For readers who have been unable to detect the devilry within contractual obligations, Bryan and Rafferty, with clear and simple prose, uncover something of the rationale behind the deeds and misdeeds that characterise financialisation and securitisation. Even if borrowers and consumers were previously unaware of the dark arts practised by credit reporting firms and rating agencies, through the comprehensive and frequent, intrusive and clandestine, collection of data interrogated by algorithms to match personal characteristics and household attributes to current and future risk profiles, they can now learn from Bryan and Rafferty that this brings about what amount to ‘risk report cards’ on most Australians. So, when households apply for credit or a contract, the amounts lent, the terms and conditions will be modified to reflect assessments of loan-to-value ratios and probabilities of arrears or missed payments or, at the end of the process, default, although this will not necessarily guarantee an end to over-lending and over-borrowing.

Whilst the Reserve Bank takes the temperature of the balance sheets of the banks, which contain an immoderate $1.25 trillion in mortgages in what is an over-heated real estate market, for their part, Bryan and Rafferty argue that households are required to calculate and act like financial units, analogous to hedge funds, which exercise leverage by borrowing money for increasing their exposure to assets in which they have little equity. Bryan and Rafferty unravel something of the mystery of what hedge funds do when they explore how households can be said to take long or short positions, such that, in a similar manner to professional investors, householders look to profit from or insure against the return on an asset in anticipation of movements in the future price, playing the odds between long-speculative and short-hedged positions.

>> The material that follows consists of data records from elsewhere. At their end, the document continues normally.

-- ==== Sys2Proof/Machine/Operands.lean ====
section
/-! DEFINITION. What the slots of a bundle read and write (06_working_plan.md R168 to R174; 03_bench_arithmetic.md R65, R67):
the issue of a bundle, the operation table, bench store, packed elements, vector and predicate registers. -/

namespace Sys2Proof.Machine

open Sys2Proof

/-! ## Bundles (R168 to R173) -/

/-- An operation as a slot of a bundle holds it: its opcode and its fields. -/
inductive SlotOp where
  | matrix (op : Nat) (m : MatSlot)
  | vector (op : Nat) (v : VecSlot)
  | move (op : Nat) (m : MovSlot)
  | haul (op : Nat) (h : HaulSlot)
  | control (op : Nat) (c : CtlSlot)
deriving DecidableEq, Repr

/-- The slot an operation stands in: 0 matrix, 1 vector, 2 gather/move, 3 haul, 4 control. -/
def SlotOp.slot : SlotOp → Nat
  | .matrix _ _ => 0
  | .vector _ _ => 1
  | .move _ _ => 2
  | .haul _ _ => 3
  | .control _ _ => 4

/-- A slot of a bundle (R168). -/
def slotOf (w k : Nat) : Nat :=
  match k with
  | 0 => bits 255 208 w
  | 1 => bits 207 144 w
  | 2 => bits 143 96 w
  | 3 => bits 95 56 w
  | _ => bits 55 0 w

/-- The opcode of a slot (R168). -/
def opcodeOf (w k : Nat) : Nat :=
  match k with
  | 0 => bits 255 250 w
  | 1 => bits 207 200 w
  | 2 => bits 143 138 w
  | 3 => bits 95 90 w
  | _ => bits 55 50 w

/-- The opcodes of a slot (R169 to R173). -/
def opcodes (k : Nat) : List Nat :=
  match k with
  | 0 => [1, 2, 3, 4, 5]
  | 1 => [1, 2, 3, 4, 0x10, 0x11, 0x12, 0x13, 0x20, 0x21, 0x22, 0x23, 0x24, 0x25, 0x30, 0x31, 0x38, 0x39, 0x3A, 0x3B, 0x3C, 0x3D,
          0x40, 0x41, 0x48, 0x50]
  | 2 => [1, 2, 3, 4, 5, 6, 7, 8]
  | 3 => [1, 2, 3]
  | _ => [1, 2, 3, 4, 5, 6, 7, 8, 9, 10, 11]

/-- A bundle holds an operation in its slot: its opcode and every field are those of the slot (R169 to R173). -/
def holdsOp (w : Nat) (x : SlotOp) : Bool :=
  let v := slotOf w x.slot
  match x with
  | .matrix op m => bits 47 42 v == op && bits 41 34 v == m.desc.val && bits 33 20 v == m.a.val && bits 19 6 v == m.b.val
      && bits 5 0 v == m.acc.val
  | .vector op y => bits 63 56 v == op && bits 55 50 v == y.dst.val && bits 49 44 v == y.s1.val && bits 43 38 v == y.s2.val
      && bits 37 32 v == y.s3.val && bits 31 28 v == y.fmt.val && bits 27 26 v == y.rm.val && bits 25 22 v == y.pred.val
      && bits 15 0 v == y.imm.val
  | .move op m => bits 47 42 v == op && bits 41 28 v == m.addr.val && bits 27 22 v == m.vreg.val && bits 21 8 v == m.addr2.val
      && bits 7 0 v == m.id.val
  | .haul op h => bits 39 34 v == op && bits 33 30 v == h.port.val && bits 29 15 v == h.entry.val && bits 14 1 v == h.addr.val
  | .control op c => bits 55 50 v == op && bits 49 38 v == c.arg.val && bits 37 26 v == c.target.val && bits 25 0 v == c.imm.val

/-- The slots of a bundle that hold an operation. -/
def slotsOf (w : Nat) : List Nat := (List.range 5).filter fun k => (opcodes k).contains (opcodeOf w k)

/-- The bundle at an address, stored least significant byte first (R168). -/
def Bench.bundle (x : Bench) (pc : Nat) : Nat := leNat ((List.range 32).map fun k => Tab.get 0 (32 * pc + k) x.code)

/-- The bundles from the next one up to an address, which the sequencer fetches and issues one a cycle (R168). -/
def Bench.fetchList (x : Bench) (pc : Nat) : List Nat :=
  (List.range ((pc + 4096 - x.next) % 4096 + 1)).map fun k => (x.next + k) % 4096

/-- The sequencer comes to an address from the next bundle's: the bundles before it hold no operation. -/
def Bench.reaches (x : Bench) (pc : Nat) : Bool := (x.fetchList pc).dropLast.all fun a => slotsOf (x.bundle a) == []

/-! ## Latency (R168) -/

/-- Latency in cycles of what an operation writes to registers, accumulators or bench store (R169 to R171); 0 where no table
gives one. -/
def SlotOp.latency : SlotOp → Nat
  | .matrix op _ => if op ≤ 2 then 12 else if op = 4 then 8 else 6
  | .vector op _ =>
    if op ≤ 0x04 then 4 else if op ≤ 0x25 then 2 else if op = 0x30 then 4 else if op = 0x31 then 6 else if op ≤ 0x3B then 12
    else if op = 0x3C then 24 else if op = 0x3D then 32 else if op = 0x40 then 2 else if op = 0x41 then 4 else if op = 0x48 then 6
    else 10
  | .move op m => if op = 1 then 4 else if op = 2 then 2 else if op = 3 then 2 * (m.id + 1) else if op = 7 then m.id + 1 else 0
  | .haul _ _ => 0
  | .control _ _ => 0

/-- One number for each place of a bench that an operation writes. -/
def Prior.place : Prior → Nat
  | .lane k _ => 4 * k
  | .pred p _ => 4 * p + 1
  | .grain k _ => 4 * k + 2
  | .byte a _ => 4 * a + 3

/-- Note what a place held before the operation that issues writes it. -/
def Bench.note (x : Bench) (p : Prior) : Bench :=
  match x.flights with
  | [] => x
  | f :: t => { x with flights := { f with prior := p :: f.prior } :: t }

/-- The results that a bundle in a cycle may not see yet, with what came after them. -/
def unsettled (now : Nat) : List Flight → List Flight
  | [] => []
  | f :: t => match unsettled now t with
    | [] => if f.due ≤ now then [] else [f]
    | t => f :: t

/-- A place holds what it held before. -/
def State.unwrite (s : State) (b : Nat) : Prior → State
  | .lane k v => s.setBench b { s.benchOf b with vregs := Tab.put 0 k v (s.benchOf b).vregs }
  | .pred p v => s.setBench b { s.benchOf b with preds := Tab.put (2 ^ 128 - 1) p v (s.benchOf b).preds }
  | .grain k g => s.setBench b { s.benchOf b with grains := Tab.ins k g (s.benchOf b).grains }
  | .byte a v => s.setByte a v

/-- A bench without the results that a bundle in cycle `now` may not see, of which the newest comes first: a place that a result it
sees has written keeps that, whatever was written before (R168). -/
def State.seenFrom (now b : Nat) : List Nat → List Flight → State → State
  | _, [], s => s
  | kept, f :: t, s =>
    if f.due ≤ now then State.seenFrom now b (kept ++ f.prior.map Prior.place) t s
    else State.seenFrom now b kept t ((f.prior.filter fun p => !kept.contains p.place).foldl (fun s p => s.unwrite b p) s)

/-- What the bundle at hand reads on a bench (R168): the results of operations whose latency has not passed are not visible yet,
those of its own slots among them. -/
def State.seen (s : State) (b : Nat) : State := State.seenFrom (s.benchOf b).cycle b [] (s.benchOf b).flights s

/-! ## Issue -/

/-- The sequencer of a bench issues: it is Issuing or in Backfill (R181), in a region that is not stopped (R50), and the bench has
not failed (R383). -/
def State.seqIssues (s : State) (b : Nat) : Bool :=
  (s.rdAt R.BCH_SEQ_STATUS_STATE b == 1 || s.rdAt R.BCH_SEQ_STATUS_STATE b == 4) && !s.regionStopped b
    && !s.gen.failed.contains b

/-- The page of a bundle address is under refill (R175). -/
def State.pageBusy (s : State) (b pc : Nat) : Bool := bit (pc / 256) (s.rdAt R.BCH_SEQ_STATUS_PAGE_BUSY b)

/-- The sequencer fetches the bundle of an operation: no slot of the one before is left, and its address is the next one's. -/
def State.fetches (s : State) (i : Issue) : Bool := (s.benchOf i.bench).slots == [] && (s.benchOf i.bench).reaches i.pc

/-- An operation stands in a slot of its bundle that has yet to issue, the control slot last. -/
def Bench.holds (x : Bench) (pc : Nat) (slots : List Nat) (o : SlotOp) : Bool :=
  slots.contains o.slot && (o.slot != 4 || slots == [4]) && holdsOp (x.bundle pc) o

/-- The slots of its bundle that have yet to issue when an operation does. -/
def State.slotsLeft (s : State) (i : Issue) : List Nat :=
  let x := s.benchOf i.bench
  if x.slots = [] then slotsOf (x.bundle i.pc) else x.slots

/-- The bundle whose fetch fails among those that the sequencer fetches, with its error and its BCH_SEQ_FAULT.CODE (R175): its page is
under refill, or a word of it has two bits in error. -/
def State.fetchFault (s : State) (i : Issue) : Option (Nat × Nat × Nat) :=
  ((s.benchOf i.bench).fetchList i.pc).findSome? fun a =>
    if s.pageBusy i.bench a then some (a, 0x02, 1)
    else if i.fetch.uncorr.any (fun w => w / 32 == a) then some (a, 0x03, 2)
    else none

/-- An operation issues: its bench does, it stands in the bundle at hand, or in the next one, which the sequencer comes to and of
which, as of those before it, the fetch does not fail. -/
def State.canIssue (s : State) (i : Issue) (o : SlotOp) : Bool :=
  s.seqIssues i.bench && (s.benchOf i.bench).holds i.pc (s.slotsLeft i) o &&
    (if (s.benchOf i.bench).slots = [] then (s.benchOf i.bench).reaches i.pc && (s.fetchFault i).isNone
     else s.rdAt R.BCH_SEQ_STATUS_PC i.bench == i.pc)

/-- Bundles that the sequencer fetches carry words that their code corrects: each is recorded (R175). -/
def State.fetchCorrected (s : State) (i : Issue) (l : List Nat) : State :=
  (i.fetch.corr.filter fun w => l.contains (w / 32)).foldl
    (fun s w => s.corrected 4 0x61 (benchField i.bench) (s.homeOf i.bench) i.bench (w / 32)) s

/-- The fetch of the bundle at `pc` fails (R175, R181): what the fetch has read up to there is corrected, the sequencer stops by fault, and
the error is Step-fatal. A page under refill gives no word of the bundle. -/
def State.fetchFails (s : State) (i : Issue) (pc code seq : Nat) : State :=
  let l := ((s.benchOf i.bench).fetchList i.pc).takeWhile fun a => a != pc
  ((s.fetchCorrected i (if seq = 2 then l ++ [pc] else l)).seqFault i.bench seq pc).benchFatal i.bench code pc

/-- The flight of an operation that issues on a bench in a cycle, for one that has a latency. -/
def Bench.launch (x : Bench) (cycle : Nat) (o : SlotOp) : Bench :=
  let l := unsettled cycle x.flights
  { x with cycle := cycle, flights := if o.latency = 0 then l else ⟨cycle + o.latency, []⟩ :: l }

/-- A slot of a bundle issues. With the first the bundle is fetched, as those before it that hold no operation: its address shows, and the
next bundle follows it; a bundle issues in each cycle (R168, R175, R181). -/
def State.issued (s : State) (i : Issue) (o : SlotOp) : State :=
  let b := i.bench.val
  let left := dropOne o.slot (s.slotsLeft i)
  if (s.benchOf b).slots = [] then
    let n := ((s.benchOf b).fetchList i.pc).length
    let s := s.fetchCorrected i ((s.benchOf b).fetchList i.pc)
    let x := (s.benchOf b).launch ((s.benchOf b).cycle + n) o
    (s.setBench b { x with next := (i.pc + 1) % 4096, slots := left }).wrAt R.BCH_SEQ_STATUS_PC b i.pc
  else s.setBench b { (s.benchOf b).launch (s.benchOf b).cycle o with slots := left }

/-- An operation of a bundle: what it does once it has issued, of the bench as its bundle sees it and of the state; the error of R175
where the fetch of its bundle, or of one before it, fails; and nothing where it is not its turn (log entries 3 and 19). -/
def State.operate (s : State) (i : Issue) (o : SlotOp) (f : State → State → Res) : Res :=
  if s.canIssue i o then f ((s.issued i o).seen i.bench) (s.issued i o)
  else if s.seqIssues i.bench ∧ s.fetches i then
    match s.fetchFault i with
    | some (a, code, seq) => .next (s.fetchFails i a code seq)
    | none => .next s
  else .next s

/-! ## Bench store -/

/-- `n` bytes of the store of bench `b` from byte `o`. -/
def State.store (s : State) (b o n : Nat) : List Byte := s.bytes (benchBase b + o) n

/-- Write bytes to the store of bench `b` from byte `o`. -/
def State.setStore (s : State) (b o : Nat) (l : List Byte) : State := s.setBytes (benchBase b + o) l

/-- An operation writes bytes to the store of its bench from byte `o`. -/
def State.putStore (s : State) (b o : Nat) (l : List Byte) : State :=
  let x := l.zipIdx.foldl (fun (x : Bench) e => x.note (.byte (benchBase b + o + e.2) (s.byte (benchBase b + o + e.2)))) (s.benchOf b)
  (s.setBench b x).setStore b o l

/-- Every span of bytes lies within the store. -/
def spansFit (l : List (Nat × Nat)) : Bool := l.all fun x => decide (x.1 + x.2 ≤ storeSize)

/-- An operation that reads bench store under what its code says of the words read (R88, R138): past the end it faults, and
where a word is uncorrectable nothing else of it happens. -/
def State.reading (s : State) (b : Nat) (ecc : Ecc) (spans : List (Nat × Nat)) (f : State → Res) : Res :=
  if spansFit spans then
    match s.readStore b ecc with
    | (s, true) => f s
    | (s, false) => .next s
  else .fault .benchStoreEnd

Readers may find it hard to assimilate the idea of households behaving like hedge funds. Bryan and Rafferty alert us to the extent that, all at once, households have roles as workers, consumers, investors, borrowers and sources of payments that sustain securitisation, by means of the financialised version of Henry Ford’s view that wages should be sufficient to enable workers to purchase the cars they produce — only now, the aim is to ensure that workers can afford to meet the contracts that support the securities backed by their household payments. Householders may imagine that they are merely repaying a mortgage or car loan owed to a bank, or paying an electricity bill to an energy corporation. They may be surprised to learn from Bryan and Rafferty that they are actually involved in the production and issuance of a financial asset or service no less than those who work for wages and make products in factories. Taking this comparison further, Bryan and Rafferty report that families feel that they are held in the hands of something they cannot get out of because they are being financially ‘overseen’ and ‘managed’ in a manner not unlike workers in factories.

At this stage, given the centrality in Bryan and Rafferty’s analysis of a hierarchy of classes or strata of households with different incomes and assets, which all think and act not unlike hedge funds, readers will be forgiven for finding themselves in two minds. This is especially so when Bryan and Rafferty claim that the way a surplus is extracted from factory workers producing more than they receive in wages is akin to how the supervision of households enables a surplus to be extracted by an unfair exchange of risks, taking on the risks of precarious and unstable income that are greater than the risks of default faced by finance. Then again, surveys of wellbeing have brought to the surface subterranean rumblings over financial stress, so that it is not wishful thinking and certainly not unreasonable to expect that those householders represented by trade unions could demand that an explicit debt-related price be built into wages to compensate them.

Kosmas Tsokhas lives in Canberra. Dick Bryan and Mike Rafferty, Risking Together: How Finance is Dominating Everyday Life in Australia, Sydney: Sydney University Press, 2018. pp. xv, 234. $25 paper.